Repactuação: defesa da Matriz de Danos das pessoas atingidas de Mariana é luta para evitar retrocessos

Homens seguram cartazes de protesto em defesa da matriz de danos das pessoas atingidas

Em setembro de 2021, o Conselho Nacional de Justiça (CNJ) iniciou as discussões sobre a negociação de um novo acordo para a reparação dos danos causados pelo desastre-crime das mineradoras Samarco, Vale e BHP desde o dia 5 de novembro de 2015. Em Mariana, as pessoas atingidas denunciam a falta de solução no âmbito do atual processo de reparação conduzido pelas mineradoras por meio da Fundação Renova, mas denunciam, sobretudo, a falta de participação direta na mesa de negociações e defendem que os instrumentos construídos por elas, como a Matriz de Danos, sejam empregados nesse processo de repactuação.

Por Marcos Silva, Luiz Horta e Ellen Barros

Hoje quem decide como será o novo acordo são as empresas-rés, junto aos governos de Minas Gerais e do Espírito Santo e às Instituições de Justiça dos dois estados. Para tentar minimizar a falta de participação das pessoas que deveriam ser protagonistas do processo de reparação, as comunidades atingidas, com apoio da sua Assessoria Técnica Independente, a Cáritas MG, estão discutindo e sistematizando possíveis propostas de valores que deverão ser consideradas pelo CNJ no âmbito da repactuação. Esses valores levam em conta as diretrizes construídas pelas pessoas atingidas e sua assessoria e que precisam ser seguidas no processo de reparação, mas também as propostas em negociação na repactuação, que foram apresentadas pelo Ministério Público nos dias 18 e 19 de maio. As discussões entre representantes das comunidades e a Assessoria foram divididas em quatro reuniões de grupos de base nos dias 25, 26, 30 de maio e 01 de junho. As propostas e também as problemáticas percebidas nesse processo serão apresentadas ao Ministério Público de Minas Gerais (MPMG), para que sejam levadas à mesa de negociação. Longe de ser um processo ideal de participação popular e de controle social, esse esforço feito pelas comunidades atingidas e pela Assessoria, com tempo muito restrito, representa uma tentativa de resistência e de luta por uma reparação justa.
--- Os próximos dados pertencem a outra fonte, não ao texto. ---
/-- Result latency L; 0 for NOP and for codes not listed. -/
def slateLatency (op : Nat) : Nat :=
  if op ∈ [0x01, 0x02, 0x03, 0x06, 0x07, 0x08, 0x09, 0x10, 0x11, 0x12, 0x18, 0x19, 0x1A, 0x1B, 0x20, 0x21, 0x22, 0x23, 0x29,
    0x2A, 0x2B, 0x2C] then 4
  else if op ∈ [0x04, 0x05, 0x28, 0x2D] then 6
  else if op = 0x38 then 8
  else if op ∈ [0x30, 0x31, 0x32, 0x34, 0x3C, 0x3D] then 10 else 0

/-- Fields that an opcode uses. -/
structure Uses where
  dst : Bool
  a : Bool
  b : Bool
  c : Bool
  ext : Bool
  sat : Bool
  mod : Bool
  imm : Bool
  width : Bool
  deriving DecidableEq, Repr

def uses0 : Uses :=
  { dst := false, a := false, b := false, c := false, ext := false, sat := false, mod := false, imm := false, width := true }

def usesA : Uses := { uses0 with dst := true, a := true }
def usesAB : Uses := { usesA with b := true }

def rqMode (i : Slate) : Nat := bitsAt i.ext 3 2

def usesOf (i : Slate) : Option Uses :=
  let o := i.op
  if o = 0x00 || o = 0x2C then some { uses0 with width := false }
  else if o ∈ [0x01, 0x1B, 0x29] then some usesA
  else if o ∈ [0x02, 0x03] then some { usesAB with sat := true }
  else if o = 0x04 then some { usesAB with ext := true, sat := true }
  else if o = 0x05 then some { usesAB with c := true, ext := true, sat := true }
  else if o ∈ [0x06, 0x07] then some { usesA with sat := true }
  else if o ∈ [0x08, 0x09, 0x18, 0x19, 0x1A, 0x20, 0x21, 0x22, 0x2A] then some usesAB
  else if o = 0x11 then some { usesA with imm := true, mod := true }
  else if o ∈ [0x10, 0x12, 0x28] then some { usesA with imm := true }
  else if o = 0x23 then some { usesAB with c := true }
  else if o = 0x2B then some { uses0 with dst := true }
  else if o = 0x2D then some { usesA with ext := true }
  else if o = 0x30 then some { usesA with mod := true }
  else if o = 0x31 then some { usesA with ext := true, mod := true }
  else if o = 0x32 then some { usesA with ext := true, sat := true, mod := true }
  else if o = 0x34 then some usesA
  else if o = 0x38 then some { usesA with ext := true, sat := true }
  else if o = 0x3C then some { usesA with ext := true, b := rqMode i == 2, imm := rqMode i == 1 }
  else if o = 0x3D then some { usesA with ext := true }
  else none

def ocIN0 : Nat := 16
def ocIN1 : Nat := 17
def ocACC : Nat := 18
def ocIMM : Nat := 21
def ocLANE : Nat := 22
def ocOUT : Nat := 24

/-- A source code that any operand may name. -/
def plainSource (c : Nat) : Bool := c ≤ 17 || c == 19 || c == 20 || c == 21 || c == 22

def vectorDst (c : Nat) : Bool := c ≤ 15 || c == 19 || c == 20 || c == 24

def wCode (c : Nat) : Bool := 25 ≤ c && c ≤ 28

/-- srca: ACC for RQ, a w register for RCPW. -/
def sourceAGood (i : Slate) : Bool :=
  if i.op = 0x34 then wCode i.a else plainSource i.a || (i.op == 0x3C && i.a == ocACC)

/-- The ext and imm16 fields of the opcodes that limit them (R156, R157, R164, R166). Of imm16 only the bits that an opcode
names are looked at, of ext every bit above those it names must be 0, and a nearest-even RQ may name a key pair: R155 asks for 0
in a field that is not used and says nothing of unused bits of one that is (DESIGN CHOICE, log entry 20). -/
def extGood (i : Slate) : Bool :=
  let b := laneBits i.width
  let e := i.ext
  if i.op ∈ [0x10, 0x11, 0x12] then i.imm % 32 < b
  else if i.op ∈ [0x04, 0x05] then e < 64
  else if i.op = 0x2D then
    let d := e % 4
    e < 16 && d != 3 && d != i.width && bitsAt e 2 2 < max b (laneBits d) / min b (laneBits d)
  else if i.op ∈ [0x31, 0x32] then e < 2
  else if i.op = 0x38 then e < 8
  else if i.op = 0x3D then e % 8 ≤ 3 && e < 256 && bitsAt e 3 3 == 0
  else if i.op = 0x3C then
    let f := e % 8
    e < 512 && f ≤ 4 && rqMode i != 3 && (f != 4 || rqMode i == 1) && (rqMode i == 0 || bitsAt e 6 2 == 0) &&
    (i.a != ocACC || i.width == 0) && fmtBits f ≤ b
  else true

/-- A slate instruction is valid and in range. -/
def Slate.good (i : Slate) : Bool :=
  match usesOf i with
  | none => false
  | some u =>
    i.zero == 0 && i.width != 3 &&
    (u.width || i.width == 0) && (u.dst || i.dst == 0) && (u.a || i.a == 0) && (u.b || i.b == 0) && (u.c || i.c == 0) &&
    (u.ext || i.ext == 0) && (u.sat || !i.sat) && (u.mod || !i.mod) &&
    (u.imm || i.imm == 0 || (u.a && i.a == ocIMM) || (u.b && i.b == ocIMM) || (u.c && i.c == ocIMM)) &&
    (!u.a || sourceAGood i) && (!u.b || plainSource i.b) && (!u.c || plainSource i.c) &&
    (!u.dst || (if i.op = 0x30 then wCode i.dst else vectorDst i.dst)) && extGood i

/-- Width of an instruction's result (R162). -/
def Slate.outWidth (i : Slate) : Nat := if i.op = 0x2D then i.ext % 4 else if i.op = 0x34 then 0 else i.width

/-! The run block (R161). -/

def rbStream (b : List Byte) (k off n : Nat) : Nat := leAt b (16 * k + off) n
def rbAddr (b : List Byte) (k : Nat) : Nat := rbStream b k 0 4
def rbScale (b : List Byte) (k : Nat) : Nat := rbStream b k 4 4
def rbStride (b : List Byte) (k : Nat) : Nat := rbStream b k 8 2
def rbScaleStride (b : List Byte) (k : Nat) : Nat := rbStream b k 0xA 2
def rbFmt (b : List Byte) (k : Nat) : Nat := rbStream b k 0xC 2
def rbExp (b : List Byte) (k : Nat) : Int := signedOf (rbStream b k 0xE 2 % 1024) 10
def rbCptr (b : List Byte) (k : Nat) : Nat := leAt b (0x30 + 4 * k) 4
def rbAcc (b : List Byte) : Nat := leAt b 0x38 4 % 2048
def rbKeyHi (b : List Byte) (k : Nat) : Nat := leAt b (0x40 + 8 * k) 4
def rbKeyBase (b : List Byte) (k : Nat) : Nat := leAt b (0x44 + 8 * k) 4

/-- Every run-block field is valid. -/
def blockGood (b : List Byte) : Bool :=
  (List.range 3).all (fun k =>
    rbAddr b k < 2 ^ 22 && rbAddr b k % 64 == 0 && rbScale b k < 2 ^ 22 && rbStride b k % 64 == 0 && rbFmt b k ≤ 4 &&
    rbStream b k 0xE 2 < 1024) &&
  rbCptr b 0 < 2 ^ 18 && rbCptr b 1 < 2 ^ 18 && leAt b 0x38 4 < 2048 && leAt b 0x3C 4 == 0 && leAt b 0x50 48 == 0

/-- Stream accesses of an instruction: stream number and lanes. -/
def streamUses (i : Slate) : List (Nat × Nat) :=
  match usesOf i with
  | none => []
  | some u =>
    let one : Bool → Nat → List (Nat × Nat) := fun used c => if used && c == ocIN0 then [(0, laneCount i.width)]
      else if used && c == ocIN1 then [(1, laneCount i.width)] else []
    one u.a i.a ++ one u.b i.b ++ one u.c i.c ++ (if u.dst && i.dst == ocOUT then [(2, laneCount i.outWidth)] else [])

/-- Every byte of the access numbered q lies in the buffer, in every row. -/
def accessInside (b : List Byte) (iters k lanes q : Nat) : Bool :=
  let f := rbFmt b k
  rbAddr b k + (iters - 1) * rbStride b k + (q + 1) * fmtBytes f lanes ≤ 2 ^ 22 &&
  (f == 4 || rbScale b k + (iters - 1) * rbScaleStride b k + (q + 1) * (lanes / 32) ≤ 2 ^ 22)

def accessesInside (b : List Byte) (iters : Nat) : List (Nat × Nat) → Tbl Nat → Bool
  | [], _ => true
  | (k, lanes) :: l, q =>
    accessInside b iters k lanes (tgetD q k 0) && accessesInside b iters l (tput q k (tgetD q k 0 + 1))

/-- Two writes of a port, at these cycles of an iteration of n, meet in some pair of I iterations. -/
def portsMeet (offs : List Nat) (n iters : Nat) : Bool :=
  (offs.zip (List.range offs.length)).any (fun x => (offs.zip (List.range offs.length)).any (fun y =>
    x.2 < y.2 && absDiff x.1 y.1 % n == 0 && absDiff x.1 y.1 / n < iters))

/-- Cycles at which instructions of a slate write a destination, within an iteration. -/
def writeOffsets (l : List Slate) (dst : Nat → Bool) : List Nat :=
  ((l.zip (List.range l.length)).filter (fun x => slateLatency x.1.op != 0 && x.1.op != 0x2C && dst x.1.dst)).map
    (fun x => x.2 + slateLatency x.1.op)

/-- Cycles of a bell in which SENDs of a tile program read the accumulator. -/
def sendCycles (t : List Byte) (bell : Nat) : List Nat :=
  (List.range (tpMxeCount t)).flatMap (fun i =>
    let d := descAt t (tpMxeOffset t) i
    if mdOp d = moSEND && dStartBell d = bell then (List.range (sdRows d)).map (fun r => dStartCycle d + 6 * r) else [])

/-- Every obligation of R163 on a slate and run block (R549). -/
def slateGood (t : List Byte) (bell base iters : Nat) (slate : List Nat) (block : List Byte) : Bool :=
  let l := slate.map slateOf
  let n := l.length
  let accs := ((l.zip (List.range n)).filter (fun x => x.1.op == 0x3C && x.1.a == ocACC)).map (·.2)
  l.all Slate.good && blockGood block && accs.length ≤ 1 &&
  accs.all (fun k => rbAcc block + iters ≤ 2048 &&
    !(sendCycles t bell).any (fun x => base + k ≤ x && x < base + k + n * iters && (x - (base + k)) % n == 0)) &&
  accessesInside block iters (l.flatMap streamUses) [] &&
  !portsMeet (writeOffsets l (· == ocOUT)) n iters && !portsMeet (writeOffsets l (fun c => c == 19 || c == 20)) n iters

/-! Descriptors (R160). -/

def runN (d : Nat) : Nat := dBits d 0 32 6 + 1
def runIters (d : Nat) : Nat := dBits d 0 38 12 + 1
def runSlate (d : Nat) : Nat := dBits d 1 0 22
def runBlock (d : Nat) : Nat := dBits d 1 22 22

/-- A descriptor starts on an idle engine: what the tile's engines have done up to its first cycle comes first. -/
def State.onVe (s : State) (lt idx op : Nat) (starts : Nat → Bool) (f : State → Nat → State) : State :=
  let t := armedProgram (s.tile lt)
  let d := descAt t (tpVeOffset t) idx
  if idx < tpVeCount t && dBits d 0 0 4 = op && s.tileWorks lt (dStartBell d) && starts (dStartCycle d) then
    let s := s.engines lt (dStartCycle d)
    if (s.ve lt).run.isNone && (s.ve lt).job.isNone then (f { s with cyc := dStartCycle d } d).showVe lt else s
  else s

def words64 (b : List Byte) (n : Nat) : List Nat := (List.range n).map (fun k => leAt b (8 * k) 8)

/-- RUN: the slate and the run block are read and checked; the first instruction issues 4 cycles after the start, or the RUN
issues none and the course halts. -/
def State.veRun (s : State) (lt idx d : Nat) : State :=
  let x := dStartCycle d
  let n := runN d
  let ((sb, sp), s) := s.tbPortRead lt x 0 3 (runSlate d) (8 * n)
  let ((bb, bp), s) := s.tbPortRead lt (x + 1) 0 3 (runBlock d) 128
  let slate := words64 sb n
  let s := s.setF (VE_PROGRESS_LT lt) VE_PROGRESS_LT_iters_done 0
  if sp.any id || bp.any id || !slateGood (armedProgram (s.tile lt)) (dStartBell d) (x + 4) (runIters d) slate bb then
    (s.setB (VE_STATUS_LT lt) VE_STATUS_LT_slate_bad true).declareHalt (s.partOfLt lt) hcSlate
  else
    let r : VeRun := { idx := idx, base := x + 4, slate := slate, block := bb, iters := runIters d, iter := 0, instr := 0, q := [] }
    s.modVe lt (fun e => { e with run := some r })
Dentre as diversas pautas está a indenização das perdas e danos, e a luta é para que se apliquem os princípios normativos e metodológicos da Matriz de Danos das pessoas atingidas pelo rompimento da barragem de Fundão, construída com a participação dessas pessoas e que é, portanto, o meio capaz de se fazer a necessária reparação integral. Tal Matriz de Danos é instrumento contrário à simples precificação do sofrimento e possui metodologia que incorpora e compatibiliza técnicas e princípios alinhados a um modelo de reparação integral, digno, transparente, bem fundamentado e baseado no direito das vítimas de dizerem sobre suas perdas. 

A construção da Matriz de Danos das pessoas atingidas é fruto de organização popular e se deu de forma diametralmente oposta daquela aplicada pela Fundação Renova – um modelo imposto e construído sem a participação das vítimas do desastre-crime. A matriz de danos das mineradoras, aplicada pela Fundação Renova, já se mostrou ineficiente, inapropriada, violenta e gerou, inclusive, novos danos. O caminho contrário é definido, portanto, pelo protagonismo do trabalho de base como método das pessoas atingidas, únicas capazes de dizerem sobre seu sofrimento, identificarem e construírem um modelo que lhes representa e que é necessário para a indenização justa. A Matriz de Danos das pessoas atingidas, por sua vez, guiada pelos princípios da Reparação Integral, feita a partir de metodologias científicas socialmente referenciadas e participativas, é o instrumento adequado para auxiliar o Poder Judiciário a atuar de forma mais ampla e próxima das vítimas de grandes desastres-crimes, ao contribuir para decisões mais justas e satisfatórias.

Agora, mais do que antes, defender a Matriz de Danos das pessoas atingidas de Mariana é lutar para que haja efetiva reparação, para impedir que ocorram retrocessos e garantir que o novo acordo não repita “o erro tantas vezes cometido”, que é ignorar a participação, o saber e o poder das pessoas atingidas em construir instrumentos legítimos de reparação e tomar as rédeas da própria vida de volta.